3. Foster shared accountability and communication

For an engineering and product organization to be effective, there has to be shared accountability for meeting timelines, quality, and delivery goals. If engineering is seen as the only team responsible for delivery, delays persist because the root causes go unaddressed.

Some solutions include:

  • Implement bi-directional planning where engineering, product, and customer success co-own priorities (and meet often to negotiate and agree on them)
  • Establish a communication framework that ensures transparency in decisions and trade-offs
  • Use agile retrospectives to continuously improve collaboration across teams.

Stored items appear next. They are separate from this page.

-- ==== Sys2Proof/Laws/Signals.lean ====
section
/-! SUPPORT. Laws of signals: operations that change registers alone, the bits they leave, and the registers they keep. -/

namespace Sys2Proof.Machine

/-- A command completes with the device its meaning gives. -/
theorem does_of {c : Instr} {s : State} {P : Device → Prop} (d : Device) (h : exec c s = s.done d) (hp : P d) : Does c s P :=
  ⟨_, h, rfl, hp⟩

/-! ## Registers alone -/

@[simp] theorem Device.onlyRegs_refl (d : Device) : d.onlyRegs d := rfl

theorem Device.onlyRegs_trans {a b c : Device} (h1 : a.onlyRegs b) (h2 : b.onlyRegs c) : a.onlyRegs c := by
  unfold Device.onlyRegs at *
  rw [h2, h1]

@[simp] theorem Device.onlyRegs_mapPages (d t : Device) (f : Pages → Pages) (h : d.onlyRegs t) : d.onlyRegs (t.mapPages f) :=
  Device.onlyRegs_trans h rfl
@[simp] theorem Device.onlyRegs_mapCyc (d t : Device) (f : Cyc → Cyc) (h : d.onlyRegs t) : d.onlyRegs (t.mapCyc f) :=
  Device.onlyRegs_trans h rfl
@[simp] theorem Device.onlyRegs_noteWrite (d t : Device) (a : Nat) (h : d.onlyRegs t) : d.onlyRegs (t.noteWrite a) :=
  Device.onlyRegs_trans h rfl

@[simp] theorem Device.onlyRegs_setReg (d t : Device) (a v : Nat) (h : d.onlyRegs t) : d.onlyRegs (t.setReg a v) :=
  Device.onlyRegs_trans h rfl
@[simp] theorem Device.onlyRegs_setField (d t : Device) (a hi lo v : Nat) (h : d.onlyRegs t) : d.onlyRegs (t.setField a hi lo v) :=
  Device.onlyRegs_trans h rfl
@[simp] theorem Device.onlyRegs_clearBits (d t : Device) (a m : Nat) (h : d.onlyRegs t) : d.onlyRegs (t.clearBits a m) :=
  Device.onlyRegs_trans h rfl
@[simp] theorem Device.onlyRegs_hwSet (d t : Device) (a m : Nat) (h : d.onlyRegs t) : d.onlyRegs (t.hwSet a m) :=
  Device.onlyRegs_trans h rfl
@[simp] theorem Device.onlyRegs_addCnt (d t : Device) (a hi lo n : Nat) (b : Bool) (h : d.onlyRegs t) :
    d.onlyRegs (t.addCnt a hi lo n b) := Device.onlyRegs_trans h rfl
@[simp] theorem Device.onlyRegs_writeLost (d t : Device) (a : Nat) (h : d.onlyRegs t) : d.onlyRegs (t.writeLost a) :=
  Device.onlyRegs_trans h rfl
@[simp] theorem Device.onlyRegs_emit (d t : Device) (o : Output) (h : d.onlyRegs t) : d.onlyRegs (t.emit o) :=
  Device.onlyRegs_trans h rfl
@[simp] theorem Device.onlyRegs_ite (d : Device) (c : Prop) [Decidable c] (a b : Device) (ha : d.onlyRegs a) (hb : d.onlyRegs b) :
    d.onlyRegs (if c then a else b) := by split <;> assumption
@[simp] theorem Device.onlyRegs_foldl {α : Type} (d t : Device) (f : Device → α → Device) (l : List α) (h : d.onlyRegs t)
    (hf : ∀ t x, d.onlyRegs t → d.onlyRegs (f t x)) : d.onlyRegs (l.foldl f t) := by
  induction l generalizing t with
  | nil => exact h
  | cons x l ih => exact ih _ (hf _ _ h)
@[simp] theorem Device.onlyRegs_rwhClash (d t : Device) (a : Nat) (h : d.onlyRegs t) : d.onlyRegs (t.rwhClash a) := by
  unfold Device.rwhClash; split <;> simp [h]
@[simp] theorem Device.onlyRegs_hwLoad (d t : Device) (a v : Nat) (h : d.onlyRegs t) : d.onlyRegs (t.hwLoad a v) := by
  unfold Device.hwLoad; simp (maxDischargeDepth := 20) [h]
@[simp] theorem Device.onlyRegs_sendMsix (d t : Device) (fn v : Nat) (h : d.onlyRegs t) : d.onlyRegs (t.sendMsix fn v) := by
  unfold Device.sendMsix
  extract_lets e
  split
  · exact Device.onlyRegs_trans h rfl
  · simp (maxDischargeDepth := 20) [h]
@[simp] theorem Device.onlyRegs_signalPage (d t : Device) (b : Nat) (h : d.onlyRegs t) : d.onlyRegs (t.signalPage b) := by
  unfold Device.signalPage
  (repeat' split) <;> simp (maxDischargeDepth := 20) [h]
@[simp] theorem Device.onlyRegs_raiseMask (d t : Device) (b m : Nat) (h : d.onlyRegs t) : d.onlyRegs (t.raiseMask b m) := by
  unfold Device.raiseMask
  simp (maxDischargeDepth := 20) [h]
@[simp] theorem Device.onlyRegs_raiseInt (d t : Device) (p : Page) (n i : Nat) (h : d.onlyRegs t) : d.onlyRegs (t.raiseInt p n i) := by
  unfold Device.raiseInt; simp (maxDischargeDepth := 20) [h]
@[simp] theorem Device.onlyRegs_commandStart (d t : Device) (a r : Nat) (h : d.onlyRegs t) : d.onlyRegs (t.commandStart a r) := by
  unfold Device.commandStart; simp (maxDischargeDepth := 20) [h]
@[simp] theorem Device.onlyRegs_commandEnd (d t : Device) (a r o : Nat) (h : d.onlyRegs t) : d.onlyRegs (t.commandEnd a r o) := by
  unfold Device.commandEnd; simp (maxDischargeDepth := 20) [h]
@[simp] theorem Device.onlyRegs_setResult (d t : Device) (a c : Nat) (h : d.onlyRegs t) : d.onlyRegs (t.setResult a c) := by
  unfold Device.setResult; simp (maxDischargeDepth := 20) [h]
@[simp] theorem Device.onlyRegs_progStart (d t : Device) (b op n : Nat) (h : d.onlyRegs t) : d.onlyRegs (t.progStart b op n) := by
  unfold Device.progStart; simp (maxDischargeDepth := 20) [h]
@[simp] theorem Device.onlyRegs_progPos (d t : Device) (b n : Nat) (h : d.onlyRegs t) : d.onlyRegs (t.progPos b n) := by
  unfold Device.progPos; simp (maxDischargeDepth := 20) [h]
@[simp] theorem Device.onlyRegs_progEnd (d t : Device) (b : Nat) (x : Bool) (h : d.onlyRegs t) : d.onlyRegs (t.progEnd b x) := by
  unfold Device.progEnd; simp (maxDischargeDepth := 20) [h]
@[simp] theorem Device.onlyRegs_w1c (d t : Device) (a m : Nat) (h : d.onlyRegs t) : d.onlyRegs (t.w1c a m) := by
  unfold Device.w1c; simp (maxDischargeDepth := 20) [h]
@[simp] theorem Device.onlyRegs_storeWords (d t : Device) (a n : Nat) (bs : Bytes) (h : d.onlyRegs t) :
    d.onlyRegs (t.storeWords a n bs) := by
  unfold Device.storeWords
  exact Device.onlyRegs_foldl _ _ _ _ h fun t x ht => by simp (maxDischargeDepth := 20) [ht]
@[simp] theorem Device.onlyRegs_bumpCounter (d t : Device) (p : Page) (n v o b i : Nat) (h : d.onlyRegs t) :
    d.onlyRegs (t.bumpCounter p n v o b i) := by
  unfold Device.bumpCounter; simp (maxDischargeDepth := 20) [h]
@[simp] theorem Device.onlyRegs_countEvent (d t : Device) (v : Option Nat) (e i : Nat) (h : d.onlyRegs t) :
    d.onlyRegs (t.countEvent v e i) := by
  have hp : ∀ w, d.onlyRegs t → d.onlyRegs ((List.range 64).foldl (Device.pfCounter w e i) t) := fun w h =>
    Device.onlyRegs_foldl _ _ _ _ h fun t x ht => by unfold Device.pfCounter; (repeat' split) <;> simp (maxDischargeDepth := 20) [ht]
  have hv : ∀ w t, d.onlyRegs t → d.onlyRegs ((List.range 8).foldl (Device.vfCounter w e i) t) := fun w t h =>
    Device.onlyRegs_foldl _ _ _ _ h fun t x ht => by unfold Device.vfCounter; (repeat' split) <;> simp (maxDischargeDepth := 20) [ht]
  unfold Device.countEvent
  (repeat' split) <;> simp_all (maxDischargeDepth := 20)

The Path to a Highly Effective Product and Engineering Culture

So to bring it all home, in my experience, the most effective engineering and product teams operate under three core principles:

  1. Assume positive intent: Foster a culture of trust where teams work together rather than against each other
  2. Understand the impact of your role on others: Ensure each team considers how their work influences the entire product development lifecycle
  3. Shared accountability and communication: Eliminate silos and promote collaboration to align on priorities, timelines, quality, and delivery.

Final Thoughts

When timelines slip and engineering is blamed for delays, it’s rarely a simple execution issue, and assuming you've done a decent job at hiring, it can't always be blamed on talent.

More often, the root cause lies in organizational misalignment, lack of shared accountability, and ineffective cross-team collaboration. As a new CTO, your focus should be on creating a system where product, engineering, and customer success work as one cohesive unit.

By addressing these cultural challenges head-on, you’ll set the foundation for a product organization that delivers efficiently and predictably (not just in the short term, but as a sustainable competitive advantage).